*** Given data ***
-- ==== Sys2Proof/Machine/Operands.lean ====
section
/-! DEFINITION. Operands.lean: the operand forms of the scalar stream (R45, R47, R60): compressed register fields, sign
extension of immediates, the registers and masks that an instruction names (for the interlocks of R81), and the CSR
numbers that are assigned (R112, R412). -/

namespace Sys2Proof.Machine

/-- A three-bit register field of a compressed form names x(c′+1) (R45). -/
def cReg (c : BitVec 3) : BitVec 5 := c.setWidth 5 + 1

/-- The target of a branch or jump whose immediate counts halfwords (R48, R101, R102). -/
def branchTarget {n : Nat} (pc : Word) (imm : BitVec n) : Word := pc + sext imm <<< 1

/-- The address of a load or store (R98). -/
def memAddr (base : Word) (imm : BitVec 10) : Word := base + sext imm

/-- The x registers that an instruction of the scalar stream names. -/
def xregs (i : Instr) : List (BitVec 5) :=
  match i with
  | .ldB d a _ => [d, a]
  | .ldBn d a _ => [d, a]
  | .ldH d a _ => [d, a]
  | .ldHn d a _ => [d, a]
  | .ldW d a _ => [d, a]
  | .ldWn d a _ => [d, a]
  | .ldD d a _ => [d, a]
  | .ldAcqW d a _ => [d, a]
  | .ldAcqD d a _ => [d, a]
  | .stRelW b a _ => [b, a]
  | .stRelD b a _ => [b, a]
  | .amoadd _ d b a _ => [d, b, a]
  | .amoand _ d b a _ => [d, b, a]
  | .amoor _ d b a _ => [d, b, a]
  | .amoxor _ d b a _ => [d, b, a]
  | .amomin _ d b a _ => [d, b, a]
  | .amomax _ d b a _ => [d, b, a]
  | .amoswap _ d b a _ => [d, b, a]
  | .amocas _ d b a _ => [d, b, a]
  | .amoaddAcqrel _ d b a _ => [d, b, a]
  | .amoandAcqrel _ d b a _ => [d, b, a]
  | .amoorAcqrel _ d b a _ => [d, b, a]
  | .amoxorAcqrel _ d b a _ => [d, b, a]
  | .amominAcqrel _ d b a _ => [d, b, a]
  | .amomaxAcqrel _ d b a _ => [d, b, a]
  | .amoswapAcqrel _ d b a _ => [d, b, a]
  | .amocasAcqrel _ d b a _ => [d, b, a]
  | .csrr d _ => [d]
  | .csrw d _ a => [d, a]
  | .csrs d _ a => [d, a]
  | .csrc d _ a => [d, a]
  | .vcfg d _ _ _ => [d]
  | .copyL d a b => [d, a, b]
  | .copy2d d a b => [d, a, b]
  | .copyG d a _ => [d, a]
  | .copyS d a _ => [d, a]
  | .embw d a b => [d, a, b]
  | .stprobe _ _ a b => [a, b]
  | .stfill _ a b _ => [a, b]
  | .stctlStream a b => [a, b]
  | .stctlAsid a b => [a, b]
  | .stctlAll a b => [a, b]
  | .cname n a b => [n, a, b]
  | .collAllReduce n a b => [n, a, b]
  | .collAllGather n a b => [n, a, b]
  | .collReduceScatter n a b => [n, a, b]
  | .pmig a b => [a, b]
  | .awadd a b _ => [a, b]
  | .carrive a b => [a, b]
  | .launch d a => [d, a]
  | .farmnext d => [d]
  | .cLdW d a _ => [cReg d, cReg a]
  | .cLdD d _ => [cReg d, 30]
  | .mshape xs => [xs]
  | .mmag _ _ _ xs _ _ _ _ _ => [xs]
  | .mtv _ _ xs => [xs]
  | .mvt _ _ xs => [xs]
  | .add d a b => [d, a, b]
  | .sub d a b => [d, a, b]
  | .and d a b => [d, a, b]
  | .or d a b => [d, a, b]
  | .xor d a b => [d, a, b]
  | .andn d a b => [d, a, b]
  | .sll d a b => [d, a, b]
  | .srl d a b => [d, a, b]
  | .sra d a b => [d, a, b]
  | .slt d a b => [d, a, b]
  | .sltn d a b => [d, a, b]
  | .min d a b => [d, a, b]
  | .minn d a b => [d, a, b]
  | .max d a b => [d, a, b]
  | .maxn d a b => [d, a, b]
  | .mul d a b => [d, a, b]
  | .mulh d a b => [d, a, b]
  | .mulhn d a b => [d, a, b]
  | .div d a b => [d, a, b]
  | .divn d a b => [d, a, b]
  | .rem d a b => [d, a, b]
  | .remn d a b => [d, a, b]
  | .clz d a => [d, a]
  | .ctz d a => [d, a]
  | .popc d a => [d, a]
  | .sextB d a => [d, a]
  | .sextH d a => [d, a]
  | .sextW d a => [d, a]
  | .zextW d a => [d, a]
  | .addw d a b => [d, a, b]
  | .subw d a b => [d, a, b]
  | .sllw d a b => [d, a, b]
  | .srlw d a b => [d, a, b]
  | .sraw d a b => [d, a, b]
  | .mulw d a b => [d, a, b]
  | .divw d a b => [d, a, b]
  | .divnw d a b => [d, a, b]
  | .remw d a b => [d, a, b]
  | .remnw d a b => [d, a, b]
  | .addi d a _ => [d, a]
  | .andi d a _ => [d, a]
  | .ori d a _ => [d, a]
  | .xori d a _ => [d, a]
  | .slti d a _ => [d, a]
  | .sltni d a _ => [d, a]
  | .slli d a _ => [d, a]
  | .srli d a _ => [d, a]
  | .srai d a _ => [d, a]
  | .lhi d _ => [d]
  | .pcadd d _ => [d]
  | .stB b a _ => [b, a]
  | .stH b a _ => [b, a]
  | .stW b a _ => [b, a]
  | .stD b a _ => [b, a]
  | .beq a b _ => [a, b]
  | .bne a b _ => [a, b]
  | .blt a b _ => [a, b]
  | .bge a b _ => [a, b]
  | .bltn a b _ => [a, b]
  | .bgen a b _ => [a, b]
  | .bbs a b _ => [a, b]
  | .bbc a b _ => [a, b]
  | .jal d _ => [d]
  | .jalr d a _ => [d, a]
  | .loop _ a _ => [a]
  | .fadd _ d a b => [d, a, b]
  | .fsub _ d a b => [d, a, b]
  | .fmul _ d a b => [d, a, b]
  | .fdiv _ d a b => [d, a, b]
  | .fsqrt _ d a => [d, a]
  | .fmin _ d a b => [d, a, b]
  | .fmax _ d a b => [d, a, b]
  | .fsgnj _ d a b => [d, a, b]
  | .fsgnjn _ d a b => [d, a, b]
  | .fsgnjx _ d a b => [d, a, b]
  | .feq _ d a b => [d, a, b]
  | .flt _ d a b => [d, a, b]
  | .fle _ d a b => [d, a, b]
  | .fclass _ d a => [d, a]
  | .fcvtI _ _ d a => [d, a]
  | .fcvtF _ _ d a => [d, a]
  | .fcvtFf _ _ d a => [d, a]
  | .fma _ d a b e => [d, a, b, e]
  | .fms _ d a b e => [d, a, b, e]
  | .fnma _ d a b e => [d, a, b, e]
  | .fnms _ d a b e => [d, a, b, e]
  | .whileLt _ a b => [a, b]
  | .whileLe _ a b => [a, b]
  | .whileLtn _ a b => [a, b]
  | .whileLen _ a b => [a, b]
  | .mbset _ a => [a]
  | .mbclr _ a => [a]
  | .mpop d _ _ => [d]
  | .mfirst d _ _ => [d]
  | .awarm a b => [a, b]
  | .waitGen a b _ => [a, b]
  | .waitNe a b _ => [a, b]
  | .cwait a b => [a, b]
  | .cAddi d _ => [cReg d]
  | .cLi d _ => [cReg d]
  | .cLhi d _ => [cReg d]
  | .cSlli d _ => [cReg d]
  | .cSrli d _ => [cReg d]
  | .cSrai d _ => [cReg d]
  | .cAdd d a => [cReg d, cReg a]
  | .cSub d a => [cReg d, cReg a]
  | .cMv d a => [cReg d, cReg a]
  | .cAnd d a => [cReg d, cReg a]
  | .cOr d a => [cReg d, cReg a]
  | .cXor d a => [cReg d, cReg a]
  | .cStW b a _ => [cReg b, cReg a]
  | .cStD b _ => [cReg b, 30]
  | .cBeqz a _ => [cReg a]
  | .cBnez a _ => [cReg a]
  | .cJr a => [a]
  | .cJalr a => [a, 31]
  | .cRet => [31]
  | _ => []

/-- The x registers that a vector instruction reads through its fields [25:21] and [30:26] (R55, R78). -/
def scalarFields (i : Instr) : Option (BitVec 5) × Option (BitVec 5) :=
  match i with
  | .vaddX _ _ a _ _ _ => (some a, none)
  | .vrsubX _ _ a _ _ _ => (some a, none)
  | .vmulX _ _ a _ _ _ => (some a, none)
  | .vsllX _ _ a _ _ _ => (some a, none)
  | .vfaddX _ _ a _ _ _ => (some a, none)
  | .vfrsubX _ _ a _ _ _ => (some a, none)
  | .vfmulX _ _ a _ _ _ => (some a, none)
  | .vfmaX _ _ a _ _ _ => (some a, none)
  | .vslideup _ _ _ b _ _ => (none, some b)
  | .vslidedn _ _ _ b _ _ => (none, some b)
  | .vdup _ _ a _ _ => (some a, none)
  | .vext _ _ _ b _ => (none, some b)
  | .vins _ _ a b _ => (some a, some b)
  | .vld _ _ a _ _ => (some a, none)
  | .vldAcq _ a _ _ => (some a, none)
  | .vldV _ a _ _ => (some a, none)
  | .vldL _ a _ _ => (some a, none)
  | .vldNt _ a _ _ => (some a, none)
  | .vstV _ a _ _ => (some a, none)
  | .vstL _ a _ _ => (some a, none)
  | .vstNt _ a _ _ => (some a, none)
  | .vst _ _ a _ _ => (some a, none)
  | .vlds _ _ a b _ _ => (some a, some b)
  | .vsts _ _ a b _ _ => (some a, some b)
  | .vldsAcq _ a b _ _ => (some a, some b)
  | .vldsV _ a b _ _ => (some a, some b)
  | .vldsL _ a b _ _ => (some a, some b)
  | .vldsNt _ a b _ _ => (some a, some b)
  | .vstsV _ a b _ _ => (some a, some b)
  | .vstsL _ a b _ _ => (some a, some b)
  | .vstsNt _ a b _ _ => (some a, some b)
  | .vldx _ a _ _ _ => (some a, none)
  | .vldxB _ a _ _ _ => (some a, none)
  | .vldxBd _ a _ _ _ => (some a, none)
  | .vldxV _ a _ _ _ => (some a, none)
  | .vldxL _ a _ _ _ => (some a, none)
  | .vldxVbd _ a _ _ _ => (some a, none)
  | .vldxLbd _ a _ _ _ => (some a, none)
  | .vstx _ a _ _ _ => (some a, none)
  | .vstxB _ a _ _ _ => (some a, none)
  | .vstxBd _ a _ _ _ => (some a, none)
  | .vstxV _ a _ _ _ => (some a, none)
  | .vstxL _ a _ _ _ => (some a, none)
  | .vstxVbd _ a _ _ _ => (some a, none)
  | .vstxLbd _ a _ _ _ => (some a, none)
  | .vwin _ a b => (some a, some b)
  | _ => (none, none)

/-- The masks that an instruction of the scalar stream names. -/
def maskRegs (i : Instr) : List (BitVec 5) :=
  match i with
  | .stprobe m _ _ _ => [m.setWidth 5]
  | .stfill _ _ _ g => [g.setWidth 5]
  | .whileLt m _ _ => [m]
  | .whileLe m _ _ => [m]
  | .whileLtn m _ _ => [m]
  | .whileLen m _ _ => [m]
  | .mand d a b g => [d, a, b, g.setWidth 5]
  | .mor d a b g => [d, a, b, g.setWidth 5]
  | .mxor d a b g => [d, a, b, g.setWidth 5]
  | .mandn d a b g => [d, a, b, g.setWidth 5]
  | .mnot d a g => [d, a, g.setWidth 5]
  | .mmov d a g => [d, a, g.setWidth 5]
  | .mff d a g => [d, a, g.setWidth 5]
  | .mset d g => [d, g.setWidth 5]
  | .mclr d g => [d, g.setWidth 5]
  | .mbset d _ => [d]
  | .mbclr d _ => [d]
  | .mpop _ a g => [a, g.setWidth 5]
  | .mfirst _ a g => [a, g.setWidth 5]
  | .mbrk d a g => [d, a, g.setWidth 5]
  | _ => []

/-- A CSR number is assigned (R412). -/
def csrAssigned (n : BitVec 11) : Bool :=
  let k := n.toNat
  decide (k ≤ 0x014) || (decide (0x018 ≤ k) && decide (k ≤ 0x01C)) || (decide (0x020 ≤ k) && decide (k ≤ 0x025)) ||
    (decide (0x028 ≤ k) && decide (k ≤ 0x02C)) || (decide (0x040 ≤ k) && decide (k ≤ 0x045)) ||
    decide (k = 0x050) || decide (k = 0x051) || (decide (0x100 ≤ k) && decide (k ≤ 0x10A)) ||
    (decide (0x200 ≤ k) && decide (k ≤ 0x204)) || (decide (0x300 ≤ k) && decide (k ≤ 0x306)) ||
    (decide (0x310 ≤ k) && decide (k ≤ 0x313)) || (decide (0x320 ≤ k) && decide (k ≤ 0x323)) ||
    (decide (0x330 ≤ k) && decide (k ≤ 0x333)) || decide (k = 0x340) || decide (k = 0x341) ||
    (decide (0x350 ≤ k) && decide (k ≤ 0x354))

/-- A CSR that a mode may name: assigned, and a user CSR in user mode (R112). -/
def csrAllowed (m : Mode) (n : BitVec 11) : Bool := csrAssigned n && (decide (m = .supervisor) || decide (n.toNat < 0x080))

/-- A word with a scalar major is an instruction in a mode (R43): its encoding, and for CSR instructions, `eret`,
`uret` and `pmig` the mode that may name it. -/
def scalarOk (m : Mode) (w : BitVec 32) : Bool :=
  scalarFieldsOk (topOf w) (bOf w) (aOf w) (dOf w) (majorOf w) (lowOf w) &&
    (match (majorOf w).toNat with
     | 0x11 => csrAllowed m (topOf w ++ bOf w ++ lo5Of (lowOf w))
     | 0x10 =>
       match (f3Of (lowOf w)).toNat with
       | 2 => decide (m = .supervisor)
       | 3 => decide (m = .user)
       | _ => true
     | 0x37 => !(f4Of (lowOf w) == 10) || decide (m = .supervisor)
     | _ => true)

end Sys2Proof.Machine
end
*** End of Given data ***
*** Given data ***
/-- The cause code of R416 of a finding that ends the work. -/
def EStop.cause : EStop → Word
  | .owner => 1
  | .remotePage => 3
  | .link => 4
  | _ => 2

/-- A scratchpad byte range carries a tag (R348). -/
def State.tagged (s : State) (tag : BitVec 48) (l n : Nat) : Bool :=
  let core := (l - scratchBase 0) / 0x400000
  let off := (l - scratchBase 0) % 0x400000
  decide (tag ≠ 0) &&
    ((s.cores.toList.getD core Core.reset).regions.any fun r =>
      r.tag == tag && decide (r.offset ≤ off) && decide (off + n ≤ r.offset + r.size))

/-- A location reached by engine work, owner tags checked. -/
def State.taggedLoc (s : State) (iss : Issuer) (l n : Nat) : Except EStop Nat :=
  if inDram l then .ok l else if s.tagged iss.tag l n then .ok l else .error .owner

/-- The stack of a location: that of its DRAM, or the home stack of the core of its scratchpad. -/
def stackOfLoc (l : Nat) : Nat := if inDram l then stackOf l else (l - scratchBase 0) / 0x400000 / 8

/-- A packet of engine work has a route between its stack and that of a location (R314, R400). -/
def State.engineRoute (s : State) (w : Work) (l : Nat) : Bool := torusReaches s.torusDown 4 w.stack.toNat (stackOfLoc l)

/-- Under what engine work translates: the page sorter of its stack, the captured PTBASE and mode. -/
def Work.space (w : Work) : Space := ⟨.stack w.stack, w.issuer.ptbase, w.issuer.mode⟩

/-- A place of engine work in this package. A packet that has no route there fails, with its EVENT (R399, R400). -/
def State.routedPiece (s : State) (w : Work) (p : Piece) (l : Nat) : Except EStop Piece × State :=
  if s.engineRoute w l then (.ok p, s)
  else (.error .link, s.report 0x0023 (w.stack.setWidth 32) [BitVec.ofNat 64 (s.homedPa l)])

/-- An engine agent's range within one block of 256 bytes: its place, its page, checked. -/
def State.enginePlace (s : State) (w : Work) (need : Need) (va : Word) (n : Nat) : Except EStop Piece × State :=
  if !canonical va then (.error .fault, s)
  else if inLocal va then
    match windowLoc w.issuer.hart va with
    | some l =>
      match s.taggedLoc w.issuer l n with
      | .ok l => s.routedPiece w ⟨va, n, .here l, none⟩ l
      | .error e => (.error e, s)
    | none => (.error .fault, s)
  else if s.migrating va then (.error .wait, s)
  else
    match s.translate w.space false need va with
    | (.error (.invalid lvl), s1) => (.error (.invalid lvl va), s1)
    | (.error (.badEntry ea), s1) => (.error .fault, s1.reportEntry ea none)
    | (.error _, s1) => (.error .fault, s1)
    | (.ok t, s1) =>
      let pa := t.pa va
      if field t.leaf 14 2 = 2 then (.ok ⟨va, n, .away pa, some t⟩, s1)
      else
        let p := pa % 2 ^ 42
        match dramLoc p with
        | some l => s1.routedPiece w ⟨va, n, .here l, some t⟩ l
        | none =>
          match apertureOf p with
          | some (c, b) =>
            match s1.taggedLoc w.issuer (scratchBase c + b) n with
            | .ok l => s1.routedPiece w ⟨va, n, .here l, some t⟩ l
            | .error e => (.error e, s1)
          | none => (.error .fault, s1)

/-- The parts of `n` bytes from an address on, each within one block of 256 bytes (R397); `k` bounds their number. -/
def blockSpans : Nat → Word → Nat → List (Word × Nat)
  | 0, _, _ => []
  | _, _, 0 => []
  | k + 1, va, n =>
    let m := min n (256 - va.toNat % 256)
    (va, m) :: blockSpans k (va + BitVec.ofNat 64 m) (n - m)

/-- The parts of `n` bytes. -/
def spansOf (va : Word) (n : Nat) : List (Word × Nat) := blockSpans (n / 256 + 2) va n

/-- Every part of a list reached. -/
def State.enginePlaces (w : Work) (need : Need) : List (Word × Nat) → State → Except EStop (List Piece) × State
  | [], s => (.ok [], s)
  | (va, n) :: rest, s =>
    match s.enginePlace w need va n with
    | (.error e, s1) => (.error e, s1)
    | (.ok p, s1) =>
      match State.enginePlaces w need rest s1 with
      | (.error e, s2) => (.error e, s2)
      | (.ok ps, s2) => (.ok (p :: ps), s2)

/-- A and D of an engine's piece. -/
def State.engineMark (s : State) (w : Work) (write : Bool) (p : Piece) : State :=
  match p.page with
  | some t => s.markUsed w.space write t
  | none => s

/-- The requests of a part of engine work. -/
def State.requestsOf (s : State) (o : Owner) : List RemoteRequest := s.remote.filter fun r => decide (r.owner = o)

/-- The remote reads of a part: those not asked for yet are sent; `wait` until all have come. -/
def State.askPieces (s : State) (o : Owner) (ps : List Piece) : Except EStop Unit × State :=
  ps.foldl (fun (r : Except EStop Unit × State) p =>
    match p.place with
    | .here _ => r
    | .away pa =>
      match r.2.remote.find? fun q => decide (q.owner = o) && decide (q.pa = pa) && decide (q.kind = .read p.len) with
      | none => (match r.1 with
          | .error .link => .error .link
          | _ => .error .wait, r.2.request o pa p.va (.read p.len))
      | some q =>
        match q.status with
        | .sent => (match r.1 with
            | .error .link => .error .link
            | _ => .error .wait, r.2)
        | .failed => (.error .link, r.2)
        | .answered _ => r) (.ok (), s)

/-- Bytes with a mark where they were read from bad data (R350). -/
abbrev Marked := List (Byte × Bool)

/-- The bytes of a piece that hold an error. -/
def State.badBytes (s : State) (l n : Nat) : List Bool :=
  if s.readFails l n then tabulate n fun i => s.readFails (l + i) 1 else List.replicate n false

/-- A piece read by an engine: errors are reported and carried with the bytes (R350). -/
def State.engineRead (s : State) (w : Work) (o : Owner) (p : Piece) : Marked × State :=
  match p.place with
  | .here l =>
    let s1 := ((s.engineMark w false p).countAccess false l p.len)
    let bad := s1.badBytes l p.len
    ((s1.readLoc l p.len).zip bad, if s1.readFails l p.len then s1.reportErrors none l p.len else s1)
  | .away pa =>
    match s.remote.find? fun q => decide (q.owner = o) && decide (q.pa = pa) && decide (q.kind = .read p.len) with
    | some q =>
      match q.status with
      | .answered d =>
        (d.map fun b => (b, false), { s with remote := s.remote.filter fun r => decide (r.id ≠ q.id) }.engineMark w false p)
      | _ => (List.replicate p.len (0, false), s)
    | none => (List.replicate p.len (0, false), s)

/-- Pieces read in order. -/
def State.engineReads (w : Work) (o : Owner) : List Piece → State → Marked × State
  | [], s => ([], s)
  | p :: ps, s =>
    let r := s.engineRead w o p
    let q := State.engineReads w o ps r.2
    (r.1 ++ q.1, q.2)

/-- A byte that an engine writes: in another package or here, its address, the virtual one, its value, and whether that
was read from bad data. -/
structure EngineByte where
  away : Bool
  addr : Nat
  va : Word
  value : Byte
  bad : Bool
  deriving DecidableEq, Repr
*** End of Given data ***
◆ What the exercise asks:
Which lines hold the string "core"? Copy all of them from the data above.

◆ Exercise output:
  let core := (l - scratchBase 0) / 0x400000
    ((s.cores.toList.getD core Core.reset).regions.any fun r =>
/-- The stack of a location: that of its DRAM, or the home stack of the core of its scratchpad. -/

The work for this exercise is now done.